She drew her feet off his lap, although she wished she hadn’t. “Zander—”

He held up a hand. “Please, before you give me some run-of-the-mill explanation, you don’t have to worry. I get that you cared for Rory and it’s never easy coming out of a relationship, no matter how shitty. Hell, not only is he a jerk but he’s a missing jerk.”

“I wasn’t going to explain anything. I was only going to say that your ex was an idiot too. I can’t imagine a woman having a good man like you and letting him go.”

“Maybe she did have her reasons? This work I do can drain a person.” The words fell off thin lips.

“But it’s a part of you. It’s what you love. A woman who loved you would understand that.”

“Until she got tired of being alone. I loved her, but never enough. Not like the love I’ve witnessed between my mom and dad.”

“It’s easy to make a mistake.”

He swiped his palms together. “You could be onto something, but do we really want to talk about the past? I don’t think so.”

“Really.”

“No. Really. What about us?”

“What?”

“That is what you’re getting at, right? Where we go from here.”

She nodded, wanting to ignore the excitement rolling through her limbs. “I guess so.”

“That’s a deep question.” He lifted a shoulder as if blowing off her words.

“Yes, but…” she smoothed her clammy palms down the thighs of her jeans.

“But what, sweetheart? Spit it out. You wanted to have this conversation so here we are, we can’t hold back now.”

“I guess a part of me could be worried I don’t know my own feelings. I don’t trust myself.” It was the first time she admitted it to anyone, even to herself.

He stared at her. His lashes were long. He had nice, prominent cheekbones that any woman would fight for, and his lips were naturally pink, and yet he was the most masculine, virile man she’d ever met. He wasn’t wearing a hat, that didn’t happen often, and his thick, black, wavy hair called for fingers to be tangled in the mass. She’d easily volunteer for the job.

“Say something,” she squeaked.

“What I’m thinking is…life could have been different for us if we’d made different choices.”

“You wouldn’t have met Sam and learned the lesson of love and loss.” The words tumbled out on their own.

He chuckled. “And saved myself a shitload of arguing, suffering, and regret? Yeah, I wouldn’t want to have missed that for the world.” He rubbed his jaw. “I get it though. We all have to get through a storm to see the rainbow.”

“There must have been some good times or you wouldn’t have been with her for as long as you were.”

He leaned his back against the couch, stretching his legs. Good thing he’d put his shirt back on because she wasn’t certain she could have kept her hands off his chest. “At first, yeah, we were good together. Sex was amazing. Unfortunately, even that lost its luster after the first year. She wanted something different, something that I couldn’t offer.”

“Like what?” That was completely hard for her to process. A man like Zander had a kindness that not all men had. He was a walking ad for sex appeal. To her, he was a ten. Maybe a twenty if the scale was weighted.

“Like…” His jaw twitched. “A man who had lines that he wouldn’t cross.”

She stumbled across his words, confused. “I don’t get what you’re saying.”

He crumbled the wrapper in his hands and tossed it into the bag. “I think she believed sex was dirty.”

“Really?”

“Pretty much.
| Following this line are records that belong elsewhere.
@[simp] theorem State.modMir_alive (s : State) (k : Nat) (f : MirPort → MirPort) : (s.modMir k f).alive = s.alive := rfl

@[simp] theorem State.modMir_cyc (s : State) (k : Nat) (f : MirPort → MirPort) : (s.modMir k f).cyc = s.cyc := rfl

@[simp] theorem State.modRing_injection (s : State) (k a b : Nat) (c : Option Nat) (f : RingPort → RingPort) :
    (s.modRing k f).injection a b c = s.injection a b c := rfl

@[simp] theorem State.modRing_hnow (s : State) (k : Nat) (f : RingPort → RingPort) : (s.modRing k f).hnow = s.hnow := rfl

@[simp] theorem State.modRing_lnow (s : State) (k : Nat) (f : RingPort → RingPort) : (s.modRing k f).lnow = s.lnow := rfl

@[simp] theorem State.modRing_alive (s : State) (k : Nat) (f : RingPort → RingPort) : (s.modRing k f).alive = s.alive := rfl

@[simp] theorem State.modRing_cyc (s : State) (k : Nat) (f : RingPort → RingPort) : (s.modRing k f).cyc = s.cyc := rfl

@[simp] theorem State.modTree_injection (s : State) (k a b : Nat) (c : Option Nat) (f : TreePort → TreePort) :
    (s.modTree k f).injection a b c = s.injection a b c := rfl

@[simp] theorem State.modTree_hnow (s : State) (k : Nat) (f : TreePort → TreePort) : (s.modTree k f).hnow = s.hnow := rfl

@[simp] theorem State.modTree_lnow (s : State) (k : Nat) (f : TreePort → TreePort) : (s.modTree k f).lnow = s.lnow := rfl

@[simp] theorem State.modTree_alive (s : State) (k : Nat) (f : TreePort → TreePort) : (s.modTree k f).alive = s.alive := rfl

@[simp] theorem State.modTree_cyc (s : State) (k : Nat) (f : TreePort → TreePort) : (s.modTree k f).cyc = s.cyc := rfl

@[simp] theorem State.modGln_injection (s : State) (k a b : Nat) (c : Option Nat) (f : GlnPort → GlnPort) :
    (s.modGln k f).injection a b c = s.injection a b c := rfl

@[simp] theorem State.modGln_hnow (s : State) (k : Nat) (f : GlnPort → GlnPort) : (s.modGln k f).hnow = s.hnow := rfl

@[simp] theorem State.modGln_lnow (s : State) (k : Nat) (f : GlnPort → GlnPort) : (s.modGln k f).lnow = s.lnow := rfl

@[simp] theorem State.modGln_alive (s : State) (k : Nat) (f : GlnPort → GlnPort) : (s.modGln k f).alive = s.alive := rfl

@[simp] theorem State.modGln_cyc (s : State) (k : Nat) (f : GlnPort → GlnPort) : (s.modGln k f).cyc = s.cyc := rfl

@[simp] theorem State.modRls_injection (s : State) (k a b : Nat) (c : Option Nat) (f : RlsPort → RlsPort) :
    (s.modRls k f).injection a b c = s.injection a b c := rfl

@[simp] theorem State.modRls_hnow (s : State) (k : Nat) (f : RlsPort → RlsPort) : (s.modRls k f).hnow = s.hnow := rfl

@[simp] theorem State.modRls_lnow (s : State) (k : Nat) (f : RlsPort → RlsPort) : (s.modRls k f).lnow = s.lnow := rfl

@[simp] theorem State.modRls_alive (s : State) (k : Nat) (f : RlsPort → RlsPort) : (s.modRls k f).alive = s.alive := rfl

@[simp] theorem State.modRls_cyc (s : State) (k : Nat) (f : RlsPort → RlsPort) : (s.modRls k f).cyc = s.cyc := rfl

@[simp] theorem State.modUpd_injection (s : State) (k a b : Nat) (c : Option Nat) (f : UpdPort → UpdPort) :
    (s.modUpd k f).injection a b c = s.injection a b c := rfl

@[simp] theorem State.modUpd_hnow (s : State) (k : Nat) (f : UpdPort → UpdPort) : (s.modUpd k f).hnow = s.hnow := rfl

@[simp] theorem State.modUpd_lnow (s : State) (k : Nat) (f : UpdPort → UpdPort) : (s.modUpd k f).lnow = s.lnow := rfl

@[simp] theorem State.modUpd_alive (s : State) (k : Nat) (f : UpdPort → UpdPort) : (s.modUpd k f).alive = s.alive := rfl

@[simp] theorem State.modUpd_cyc (s : State) (k : Nat) (f : UpdPort → UpdPort) : (s.modUpd k f).cyc = s.cyc := rfl

@[simp] theorem State.modPwd_injection (s : State) (k a b : Nat) (c : Option Nat) (f : Pwd → Pwd) :
    (s.modPwd k f).injection a b c = s.injection a b c := rfl

@[simp] theorem State.modPwd_hnow (s : State) (k : Nat) (f : Pwd → Pwd) : (s.modPwd k f).hnow = s.hnow := rfl

@[simp] theorem State.modPwd_lnow (s : State) (k : Nat) (f : Pwd → Pwd) : (s.modPwd k f).lnow = s.lnow := rfl

@[simp] theorem State.modPwd_alive (s : State) (k : Nat) (f : Pwd → Pwd) : (s.modPwd k f).alive = s.alive := rfl

@[simp] theorem State.modPwd_cyc (s : State) (k : Nat) (f : Pwd → Pwd) : (s.modPwd k f).cyc = s.cyc := rfl

@[simp] theorem State.modKey_injection (s : State) (k a b : Nat) (c : Option Nat) (f : TapKeys → TapKeys) :
    (s.modKey k f).injection a b c = s.injection a b c := rfl

@[simp] theorem State.modKey_hnow (s : State) (k : Nat) (f : TapKeys → TapKeys) : (s.modKey k f).hnow = s.hnow := rfl

@[simp] theorem State.modKey_lnow (s : State) (k : Nat) (f : TapKeys → TapKeys) : (s.modKey k f).lnow = s.lnow := rfl

@[simp] theorem State.modKey_alive (s : State) (k : Nat) (f : TapKeys → TapKeys) : (s.modKey k f).alive = s.alive := rfl

@[simp] theorem State.modKey_cyc (s : State) (k : Nat) (f : TapKeys → TapKeys) : (s.modKey k f).cyc = s.cyc := rfl

@[simp] theorem State.modLink_port_same (s : State) (p : Nat) (f : Link → Link) :
    (s.modLink p f).port p = { s.port p with link := f (s.port p).link } := tabGet_tabSet_same _ _ _ _

theorem State.modLink_port_other (s : State) (p q : Nat) (f : Link → Link) (h : q ≠ p) : (s.modLink p f).port q = s.port q :=
  tabGet_tabSet_other _ _ _ _ _ h

@[simp] theorem State.modLink_hall (s : State) (p j : Nat) (f : Link → Link) : (s.modLink p f).hall j = s.hall j := rfl

@[simp] theorem State.modLink_tr (s : State) (p j : Nat) (f : Link → Link) : (s.modLink p f).tr j = s.tr j := rfl

@[simp] theorem State.modLink_enc (s : State) (p j : Nat) (f : Link → Link) : (s.modLink p f).enc j = s.enc j := rfl

@[simp] theorem State.modLink_hdr (s : State) (p j : Nat) (f : Link → Link) : (s.modLink p f).hdr j = s.hdr j := rfl

@[simp] theorem State.modLink_ses (s : State) (p j : Nat) (f : Link → Link) : (s.modLink p f).ses j = s.ses j := rfl

@[simp] theorem State.modLink_eng (s : State) (p j : Nat) (f : Link → Link) : (s.modLink p f).eng j = s.eng j := rfl

@[simp] theorem State.modMir_port_same (s : State) (p : Nat) (f : MirPort → MirPort) :
    (s.modMir p f).port p = { s.port p with mir := f (s.port p).mir } := tabGet_tabSet_same _ _ _ _

theorem State.modMir_port_other (s : State) (p q : Nat) (f : MirPort → MirPort) (h : q ≠ p) : (s.modMir p f).port q = s.port q :=
  tabGet_tabSet_other _ _ _ _ _ h

@[simp] theorem State.modMir_hall (s : State) (p j : Nat) (f : MirPort → MirPort) : (s.modMir p f).hall j = s.hall j := rfl

@[simp] theorem State.modMir_tr (s : State) (p j : Nat) (f : MirPort → MirPort) : (s.modMir p f).tr j = s.tr j := rfl

@[simp] theorem State.modMir_enc (s : State) (p j : Nat) (f : MirPort → MirPort) : (s.modMir p f).enc j = s.enc j := rfl

@[simp] theorem State.modMir_hdr (s : State) (p j : Nat) (f : MirPort → MirPort) : (s.modMir p f).hdr j = s.hdr j := rfl

@[simp] theorem State.modMir_ses (s : State) (p j : Nat) (f : MirPort → MirPort) : (s.modMir p f).ses j = s.ses j := rfl

@[simp] theorem State.modMir_eng (s : State) (p j : Nat) (f : MirPort → MirPort) : (s.modMir p f).eng j = s.eng j := rfl

@[simp] theorem State.modRing_port_same (s : State) (p : Nat) (f : RingPort → RingPort) :
    (s.modRing p f).port p = { s.port p with ring := f (s.port p).ring } := tabGet_tabSet_same _ _ _ _

theorem State.modRing_port_other (s : State) (p q : Nat) (f : RingPort → RingPort) (h : q ≠ p) : (s.modRing p f).port q = s.port q :=
  tabGet_tabSet_other _ _ _ _ _ h

@[simp] theorem State.modRing_hall (s : State) (p j : Nat) (f : RingPort → RingPort) : (s.modRing p f).hall j = s.hall j := rfl

@[simp] theorem State.modRing_tr (s : State) (p j : Nat) (f : RingPort → RingPort) : (s.modRing p f).tr j = s.tr j := rfl

@[simp] theorem State.modRing_enc (s : State) (p j : Nat) (f : RingPort → RingPort) : (s.modRing p f).enc j = s.enc j := rfl

@[simp] theorem State.modRing_hdr (s : State) (p j : Nat) (f : RingPort → RingPort) : (s.modRing p f).hdr j = s.hdr j := rfl

@[simp] theorem State.modRing_ses (s : State) (p j : Nat) (f : RingPort → RingPort) : (s.modRing p f).ses j = s.ses j := rfl

@[simp] theorem State.modRing_eng (s : State) (p j : Nat) (f : RingPort → RingPort) : (s.modRing p f).eng j = s.eng j := rfl

@[simp] theorem State.modTree_port_same (s : State) (p : Nat) (f : TreePort → TreePort) :
    (s.modTree p f).port p = { s.port p with tree := f (s.port p).tree } := tabGet_tabSet_same _ _ _ _

theorem State.modTree_port_other (s : State) (p q : Nat) (f : TreePort → TreePort) (h : q ≠ p) : (s.modTree p f).port q = s.port q :=
  tabGet_tabSet_other _ _ _ _ _ h

@[simp] theorem State.modTree_hall (s : State) (p j : Nat) (f : TreePort → TreePort) : (s.modTree p f).hall j = s.hall j := rfl

@[simp] theorem State.modTree_tr (s : State) (p j : Nat) (f : TreePort → TreePort) : (s.modTree p f).tr j = s.tr j := rfl

@[simp] theorem State.modTree_enc (s : State) (p j : Nat) (f : TreePort → TreePort) : (s.modTree p f).enc j = s.enc j := rfl

@[simp] theorem State.modTree_hdr (s : State) (p j : Nat) (f : TreePort → TreePort) : (s.modTree p f).hdr j = s.hdr j := rfl

@[simp] theorem State.modTree_ses (s : State) (p j : Nat) (f : TreePort → TreePort) : (s.modTree p f).ses j = s.ses j := rfl

@[simp] theorem State.modTree_eng (s : State) (p j : Nat) (f : TreePort → TreePort) : (s.modTree p f).eng j = s.eng j := rfl

@[simp] theorem State.modGln_port_same (s : State) (p : Nat) (f : GlnPort → GlnPort) :
    (s.modGln p f).port p = { s.port p with gln := f (s.port p).gln } := tabGet_tabSet_same _ _ _ _

theorem State.modGln_port_other (s : State) (p q : Nat) (f : GlnPort → GlnPort) (h : q ≠ p) : (s.modGln p f).port q = s.port q :=
  tabGet_tabSet_other _ _ _ _ _ h

@[simp] theorem State.modGln_hall (s : State) (p j : Nat) (f : GlnPort → GlnPort) : (s.modGln p f).hall j = s.hall j := rfl

@[simp] theorem State.modGln_tr (s : State) (p j : Nat) (f : GlnPort → GlnPort) : (s.modGln p f).tr j = s.tr j := rfl

@[simp] theorem State.modGln_enc (s : State) (p j : Nat) (f : GlnPort → GlnPort) : (s.modGln p f).enc j = s.enc j := rfl

@[simp] theorem State.modGln_hdr (s : State) (p j : Nat) (f : GlnPort → GlnPort) : (s.modGln p f).hdr j = s.hdr j := rfl

@[simp] theorem State.modGln_ses (s : State) (p j : Nat) (f : GlnPort → GlnPort) : (s.modGln p f).ses j = s.ses j := rfl

@[simp] theorem State.modGln_eng (s : State) (p j : Nat) (f : GlnPort → GlnPort) : (s.modGln p f).eng j = s.eng j := rfl

@[simp] theorem State.modRls_port_same (s : State) (p : Nat) (f : RlsPort → RlsPort) :
    (s.modRls p f).port p = { s.port p with rls := f (s.port p).rls } := tabGet_tabSet_same _ _ _ _

theorem State.modRls_port_other (s : State) (p q : Nat) (f : RlsPort → RlsPort) (h : q ≠ p) : (s.modRls p f).port q = s.port q :=
  tabGet_tabSet_other _ _ _ _ _ h

@[simp] theorem State.modRls_hall (s : State) (p j : Nat) (f : RlsPort → RlsPort) : (s.modRls p f).hall j = s.hall j := rfl

@[simp] theorem State.modRls_tr (s : State) (p j : Nat) (f : RlsPort → RlsPort) : (s.modRls p f).tr j = s.tr j := rfl

@[simp] theorem State.modRls_enc (s : State) (p j : Nat) (f : RlsPort → RlsPort) : (s.modRls p f).enc j = s.enc j := rfl

@[simp] theorem State.modRls_hdr (s : State) (p j : Nat) (f : RlsPort → RlsPort) : (s.modRls p f).hdr j = s.hdr j := rfl

@[simp] theorem State.modRls_ses (s : State) (p j : Nat) (f : RlsPort → RlsPort) : (s.modRls p f).ses j = s.ses j := rfl

@[simp] theorem State.modRls_eng (s : State) (p j : Nat) (f : RlsPort → RlsPort) : (s.modRls p f).eng j = s.eng j := rfl

@[simp] theorem State.modUpd_port_same (s : State) (p : Nat) (f : UpdPort → UpdPort) :
    (s.modUpd p f).port p = { s.port p with upd := f (s.port p).upd } := tabGet_tabSet_same _ _ _ _

theorem State.modUpd_port_other (s : State) (p q : Nat) (f : UpdPort → UpdPort) (h : q ≠ p) : (s.modUpd p f).port q = s.port q :=
  tabGet_tabSet_other _ _ _ _ _ h

@[simp] theorem State.modUpd_hall (s : State) (p j : Nat) (f : UpdPort → UpdPort) : (s.modUpd p f).hall j = s.hall j := rfl

@[simp] theorem State.modUpd_tr (s : State) (p j : Nat) (f : UpdPort → UpdPort) : (s.modUpd p f).tr j = s.tr j := rfl

@[simp] theorem State.modUpd_enc (s : State) (p j : Nat) (f : UpdPort → UpdPort) : (s.modUpd p f).enc j = s.enc j := rfl

@[simp] theorem State.modUpd_hdr (s : State) (p j : Nat) (f : UpdPort → UpdPort) : (s.modUpd p f).hdr j = s.hdr j := rfl

@[simp] theorem State.modUpd_ses (s : State) (p j : Nat) (f : UpdPort → UpdPort) : (s.modUpd p f).ses j = s.ses j := rfl

@[simp] theorem State.modUpd_eng (s : State) (p j : Nat) (f : UpdPort → UpdPort) : (s.modUpd p f).eng j = s.eng j := rfl

@[simp] theorem State.modPwd_port_same (s : State) (p : Nat) (f : Pwd → Pwd) :
    (s.modPwd p f).port p = { s.port p with pwd := f (s.port p).pwd } := tabGet_tabSet_same _ _ _ _

theorem State.modPwd_port_other (s : State) (p q : Nat) (f : Pwd → Pwd) (h : q ≠ p) : (s.modPwd p f).port q = s.port q :=
  tabGet_tabSet_other _ _ _ _ _ h

@[simp] theorem State.modPwd_hall (s : State) (p j : Nat) (f : Pwd → Pwd) : (s.modPwd p f).hall j = s.hall j := rfl

@[simp] theorem State.modPwd_tr (s : State) (p j : Nat) (f : Pwd → Pwd) : (s.modPwd p f).tr j = s.tr j := rfl

@[simp] theorem State.modPwd_enc (s : State) (p j : Nat) (f : Pwd → Pwd) : (s.modPwd p f).enc j = s.enc j := rfl

@[simp] theorem State.modPwd_hdr (s : State) (p j : Nat) (f : Pwd → Pwd) : (s.modPwd p f).hdr j = s.hdr j := rfl

@[simp] theorem State.modPwd_ses (s : State) (p j : Nat) (f : Pwd → Pwd) : (s.modPwd p f).ses j = s.ses j := rfl

@[simp] theorem State.modPwd_eng (s : State) (p j : Nat) (f : Pwd → Pwd) : (s.modPwd p f).eng j = s.eng j := rfl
There’s nothing worse than feeling as if strong sexual urges were the demon’s work.”

Why did her nipples harden and strain against her shirt? Maybe because thinking of Zander ripping off her clothes and taking her, without a wig or a toy, made her body hungry. She ate a bite from her sandwich to dispel the sudden thick energy inside her. “Did you ask her why she didn’t want things to get wild?”

“Sure.” His jaw tightened.

“And?’

He shrugged. “She just wasn’t into kink.” His gritty tone undid something amazing inside her. “And Rory was into too much kink. I feel like an ass.”

“The kink wasn’t what bothered me. The feeling that he didn’t find me attractive or needed “new” to get turned on.” She pushed the sandwich away, forgotten in exchange for another hunger that compared to starvation. She ticked her gaze down his scruffy layer of a day’s beard, to the open neckline of his shirt, down along his long legs clad in faded denim. “When it was just me, he was a moped doing twenty and I was the Ferrari clocking in at a hundred-ten. But just as soon as I put on a wig and lace and leather, he was a completely different man. I felt like I didn’t even know him.”

“How about you, Wynn? What are your limitations?”